Her wax collection found a permanent home in Marlyebone Road, London. The collection today is famous for its figures of political figures, movie and rock stars, artists, and historical displays such as Henry VIII and his wives. A particularly gruesome exhibit for which Tussaud’s is famous is the Chamber of Horrors. This section contains exhibits of medieval torture and 19th century prisons, portraits of convicted murderers and reproductions of historical assassinations.
The London Planetarium is adjacent to the wax museum. Over forty years old now, it presents a show of the cosmos with voyages across the solar system, other star systems and also brings to you a close encounter with cosmic phenomena.

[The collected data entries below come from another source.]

-- ==== Sys2Proof/Machine/Card.lean ====
section
/-! DEFINITION. The Card Unit (chapter 5): what it does with the reader's events, with the ends of its frames, with the loss
of the reader and with the approval deadline. -/

namespace Sys2Proof.Machine

/-- R13: the vend enters LOAD_WAIT and files its claim unless the mode is SAFE. -/
def enterLoadWait (s : State) : State :=
  match s.vnd.ctx with
  | some v =>
    let s1 := { s with vnd := ⟨some { v with stage := .loadWait }⟩ }
    if s.mgt.mode = .safe then s1
    else evaluateClaims (fileClaim .vend (if v.partner.isSome then 2 else 1) s1)
  | none => s

/-- R12: the Card Unit ends a waiting vend DENIED. Its VEND_RESULT stands before the CARD_SESSION report of what follows (log
entry 6). -/
def denyVend (informed : Bool) (s : State) : State := settle .denied false informed s

/-- R100: the approval is asked for. A request dropped without being sent is the end of its exchange (R101). -/
def askApproval (v : VendCtx) (s : State) : State × Bool :=
  handFrame .card (.approvalRequest v.price v.selection)
    (setSession { s.crd with
      state := .approvalWait
      deadline := some (s.now + seconds 30)
      lastRequest := some (v.selection, v.price) } s)

/-- R101: the end of an APPROVAL REQUEST exchange. -/
def requestEnds (acked : Bool) (s : State) : State :=
  if s.crd.state = .approvalWait ∧ acked = false then sessionOpens (denyVend false s) else s

/-- R99. -/
def sessionOpenEvent (funds : Option Nat) (s : State) : State :=
  match s.crd.state with
  | .none =>
    if s.mgt.mode = .online then setSession { s.crd with state := .opened, funds := funds } s
    else (handFrame .card .sessionEnd s).1
  | .opened | .approvalWait => setSession { s.crd with funds := funds } s
  | .vending => setSession { s.crd with funds := funds, closePending := false } s

/-- R108. -/
def sessionCloseEvent (s : State) : State :=
  match s.crd.state with
  | .none => s
  | .opened => sessionNone s
  | .approvalWait => sessionNone (denyVend false s)
  | .vending => { s with crd := { s.crd with closePending := true } }

/-- R102, R104. Of a denial by a short amount the VEND_RESULT stands before the CARD_SESSION report (log entry 6). -/
def approvedEvent (amount : Nat) (s : State) : State :=
  match s.crd.state, s.crd.lastRequest with
  | .approvalWait, some (_, price) =>
    if price ≤ amount then enterLoadWait (setSession { s.crd with state := .vending, deadline := none } s)
    else sessionOpens (denyVend true s)
  | .opened, some (sel, price) =>
    oweResult { success := false, price := price, selection := sel, vendLink := false } s
  | _, _ => s

/-- R102, R104. The VEND_RESULT stands before the CARD_SESSION report (log entry 6). -/
def deniedEvent (s : State) : State :=
  if s.crd.state = .approvalWait then sessionOpens (denyVend true s) else s

/-- R103: the approval deadline expires. -/
def deadlineExpires (s : State) : State :=
  let s1 := denyVend false s
  match s1.crd.lastRequest with
  | some (sel, price) =>
    oweResult { success := false, price := price, selection := sel, vendLink := false } s1
  | none => s1

/-- R109: the CARD node has gone LOST. -/
def readerLost (s : State) : State :=
  match s.crd.state with
  | .none => s
  | .opened => sessionNone s
  | .approvalWait => sessionNone (denyVend false s)
  | .vending =>
    match s.crd.owed with
    | some r => sessionNone (if r.vendLink then finishVend false s else s)
    | none => sessionNone s

/-- R110: the mode leaves ONLINE. -/
def sessionLeavesOnline (s : State) : State := if s.crd.state = .opened then sessionEnds s else s

end Sys2Proof.Machine
end

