/-- R33 to R36: the faults of a running motor complete the turn with their result and store their finding: stuck at home and no
home after a cam opening JAM without a finding, open MOTOR_OPEN with OPEN, short JAM with SHORTED, jam current JAM without a
finding. Each is taken at the later of now and its due time (log entry 1); those of stuck at home, no home and the open test are
the rules', and that of MOTOR_JAM, the earliest end of a run of samples, is the model's choice (log entry 13). -/
def Obligations.MotorFaultsEndTheTurn : Prop :=
  ∀ (col : Fin 10) (sample : Nat) (t0 : Turn) (m : Motor) (s : State),
    s.spd.turn = some t0 → t0.completed = none → t0.tray < 8 → t0.motorAt col = some m → m.stop = .running →
    (∀ n ∈ t0.motors, n.col = col.val → n = m) →
    let ends (i : Instr) (due : Time) (r : TurnResult) (finding : Option Health) : Prop :=
      ∃ t, exec i s = .next t ∧ t.now = max s.now due ∧ t.spd.rowOn = none ∧ t.spd.colsOn = [] ∧
        (∃ u, t.spd.turn = some u ∧ u.completed = some (r, t.now) ∧ u.dropSeen = t0.dropSeen ∧
          ∀ n ∈ u.motors, n.stop ≠ .running) ∧
        healthAt t t0.tray col = finding.getD (healthAt s t0.tray col) ∧ t.vnd = s.vnd ∧ t.sel.table = s.sel.table ∧
        ChangesOnly (.now :: .spd :: Block.sales) s t
    (m.opened = false → ends (.stuckAtHome col) (t0.start + ms 800) .jam none) ∧
    (m.opened = true → ends (.noHome col) (t0.start + ms 6000) .jam none) ∧
    (m.openTested = false → sample < 40 →
      ends (.openTest col sample) (t0.start + ms 100) .motorOpen (some .opened)) ∧
    (m.openTested = false → 40 ≤ sample → ∃ t, exec (.openTest col sample) s = .next t ∧ ChangesOnly [.now, .spd] s t ∧
      t.now = max s.now (t0.start + ms 100) ∧ t.spd = { s.spd with turn := t.spd.turn } ∧
      ∃ u, t.spd.turn = some u ∧ u.motorAt col = some { m with openTested := true }) ∧
    (3000 < sample → ends (.motorShort col sample) 0 .jam (some .shorted)) ∧
    (s.spd.jamThreshold < sample → ends (.motorJam col sample) (t0.start + ms 200) .jam none)

/-- R15, R16, R18, R19, R39, R40: the close of the drop window of a first or a second turn. A drop is a SUCCESS whatever the turn
reported: the price is counted, stock falls and sales rise; a complete first turn without a drop that may turn again enters
TURN_2; otherwise a CASH price returns. The close is taken at the later of now and its due time (log entry 1).
That an ENABLE which the settlement causes stands before its VEND RESULT is the model's choice (log entry 6).
R106, R107: a CARD vend waits in SETTLING for the VEND RESULT that its session then owes the reader, and the end of that frame's
exchange ends the vend, its VEND_RESULT saying whether the reader was informed. -/
def Obligations.ClosedWindowsDecideTheVend : Prop :=
  (∀ (w : Turn) (r : TurnResult) (at1 : Time) (v : VendCtx) (s : State),
     s.spd.turn = some w → w.completed = some (r, at1) → s.vnd.ctx = some v → v.selection < 80 →
     v.stage = .turn1 ∨ v.stage = .turn2 → v.outcome = none →
     ∃ t, exec .dropWindowClose s = .next t ∧ t.now = max s.now (at1 + ms 1500) ∧
       t.spd.lateDrop = some (w.selection, t.now) ∧
       (v.payment ≠ .card → (if s.chg.payout.isSome then 2 else 1) ≤ s.rpq.reserved → w.dropSeen = true →
         t.spd.turn = none ∧ t.vnd.ctx = none ∧ t.lds.vendUnits = 0 ∧
         selOf t v.selection = outcomeEntry .success (decide (r = .jam)) v (selOf s v.selection) ∧
         (v.payment = .cash → t.csh.audit.cashVended = min 4294967295 (s.csh.audit.cashVended + v.price)) ∧
         (v.payment = .free → t.csh.audit.freeVends = min 4294967295 (s.csh.audit.freeVends + 1)) ∧
         .event (.vendResult v.selection v.payment .success v.price none none) ∈ t.rpq.queue) ∧
       (v.payment ≠ .card → (if s.chg.payout.isSome then 2 else 1) ≤ s.rpq.reserved →
         ∀ o, turnOutcome s v r w.dropSeen = some o → w.dropSeen = false →
         t.spd.turn = none ∧ t.vnd.ctx = none ∧ selOf t v.selection = outcomeEntry o false v (selOf s v.selection) ∧
         .event (.vendResult v.selection v.payment o v.price none none) ∈ t.rpq.queue ∧
         (s.csh.credit + heldPrice s + moneyOwed s ≤ 65535 →
           t.csh.credit + heldPrice t + moneyOwed t = s.csh.credit + heldPrice s + moneyOwed s)) ∧
       (∀ n rt o, v.payment = .card → s.crd.state = .vending → entryOf .card s = some (n, rt) → rt.presence = .present →
         s.dlk.own.length < 3 → turnOutcome s v r w.dropSeen = some o →
         t.spd.turn = none ∧ t.lds.vendUnits = 0 ∧
         t.vnd.ctx = some { v with dropSeen := v.dropSeen || w.dropSeen, stage := .settling, outcome := some o } ∧
         t.crd = { s.crd with
           deadline := none
           owed := some { success := decide (o = .success), price := v.price, selection := v.selection, vendLink := true } } ∧
         t.dlk.own.getLast? = some ⟨rt.base, .vendResult (decide (o = .success)) v.price v.selection⟩ ∧
         selOf t v.selection = outcomeEntry o (decide (r = .jam)) v (selOf s v.selection) ∧
         t.csh.audit = (if o = .success then
             { s.csh.audit with cardVended := min 4294967295 (s.csh.audit.cardVended + v.price) } else s.csh.audit) ∧
         (s.chg.payout = none → t.csh.credit = s.csh.credit)) ∧
       (turnOutcome s v r w.dropSeen = none → t.vnd.ctx = some { v with stage := .turn2 } ∧
         (∃ u, t.spd.turn = some u ∧ u.completed = none ∧ u.start = t.now ∧ u.selection = v.selection ∧ u.dropSeen = false) ∧
         t.spd.rowOn = some v.tray ∧ t.spd.colsOn = v.col :: v.partner.toList ∧ t.csh = s.csh ∧ t.rpq = s.rpq ∧
         t.sel = s.sel)) ∧
  (∀ (acked : Bool) (node : Nat) (q : ResultOwed) (o : VendOutcome) (v : VendCtx) (s : State),
     s.crd.owed = some q → q.vendLink = true → s.vnd.ctx = some v → v.outcome = some o → v.payment = .card → v.slots = 1 →
     1 ≤ s.rpq.reserved →
     let t := ownFrameEnds acked ⟨node, .vendResult q.success q.price q.selection⟩ s
     let closed := { s.crd with state := .none, funds := none, deadline := none, owed := none, closePending := false }
     t.vnd.ctx = none ∧ t.sel.table = s.sel.table ∧ t.csh.audit = s.csh.audit ∧
     .event (.vendResult v.selection .card o v.price (some acked) (if o = .interrupted then some v.dropSeen else none)) ∈
       t.rpq.queue ∧
     (s.crd.closePending = true → t.crd = closed) ∧
     (s.crd.closePending = false → s.mgt.mode = .online →
       t.crd = { s.crd with state := .opened, deadline := none, owed := none }) ∧
     (s.crd.closePending = false → s.mgt.mode ≠ .online → t.crd = closed ∧
       ∀ n rt, entryOf .card s = some (n, rt) → rt.presence = .present → s.dlk.own.length < 3 →
         ⟨rt.base, .sessionEnd⟩ ∈ t.dlk.own))

/-- R38, R63, R65, R91, R131: the line events that only record a level, and the timed ends of the escrow record and of the grace
window.
R38, R39, R41: a drop goes to the open window; outside any window, within 10 s of the last close, it is counted as late and
reported. What has a due time is taken at the later of now and that time (log entry 1). -/
def Obligations.LevelsAndDropsAreRecorded : Prop :=
  (∀ s : State,
     exec .leverRelease s = .next { s with csh := { s.csh with leverPressed := false } } ∧
     exec .dropCurtainClear s = .next { s with spd := { s.spd with dropActive := false, dropInactiveSince := s.now } } ∧
     exec .payoutSensorInactive s =
       .next { s with chg := { s.chg with sensorActive := false, sensorInactiveSince := s.now } } ∧
     (∀ g, s.clg.grace = some g → exec .graceWindowEnd s =
       .next { s with now := max s.now g.closeAt, clg := { s.clg with grace := none } }) ∧
     (∀ e, s.csh.escrow = some e → ∃ t, exec .escrowExpiry s = .next t ∧ t.now = max s.now (e.decidedAt + seconds 10) ∧
       t.csh.escrow = none ∧ SameAccount { s with csh := { s.csh with escrow := none } } t ∧
       ChangesOnly (.now :: Block.cash) s t ∧ SameLink s t)) ∧
  (∀ s : State, s.spd.dropActive = false → ∃ t, exec .dropEvent s = .next t ∧
     t.now = max s.now (s.spd.dropInactiveSince + ms 20) ∧ t.spd.dropActive = true ∧ ChangesOnly [.now, .spd, .rpq] s t ∧
     (∀ w, s.spd.turn = some w → t.spd.turn = some { w with dropSeen := true } ∧ t.spd.lateCounts = s.spd.lateCounts) ∧
     (∀ i close, s.spd.turn = none → s.spd.lateDrop = some (i, close) → t.now ≤ close + seconds 10 → i < 80 →
       tget t.spd.lateCounts 0 i = min 255 (tget s.spd.lateCounts 0 i + 1) ∧ Reported (.lateDrop i) t ∧
         ∀ j, j ≠ i → tget t.spd.lateCounts 0 j = tget s.spd.lateCounts 0 j) ∧
     (∀ i close, s.spd.turn = none → s.spd.lateDrop = some (i, close) → close + seconds 10 < t.now →
       t.spd.lateCounts = s.spd.lateCounts ∧ t.rpq = s.rpq))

London Transport Museum – open 10 am — 6 pm daily, 11 am — 6 pm on Fridays, closed on 24, 25 and 26 December. Admission is £5.95 for adults, free for children under 16.
Bethnal Green Museum of Childhood – open 10 am — 5 pm, every day except Fridays, closed on 24, 25, and 26 December, and 1st January. Admission is Free.
Madame Tussaud’s — different pricing applies on different days. Free admission for children under five. Opening hours generally between 9.30 am — 5.30 am, varying at different times of the year and on the days of the week.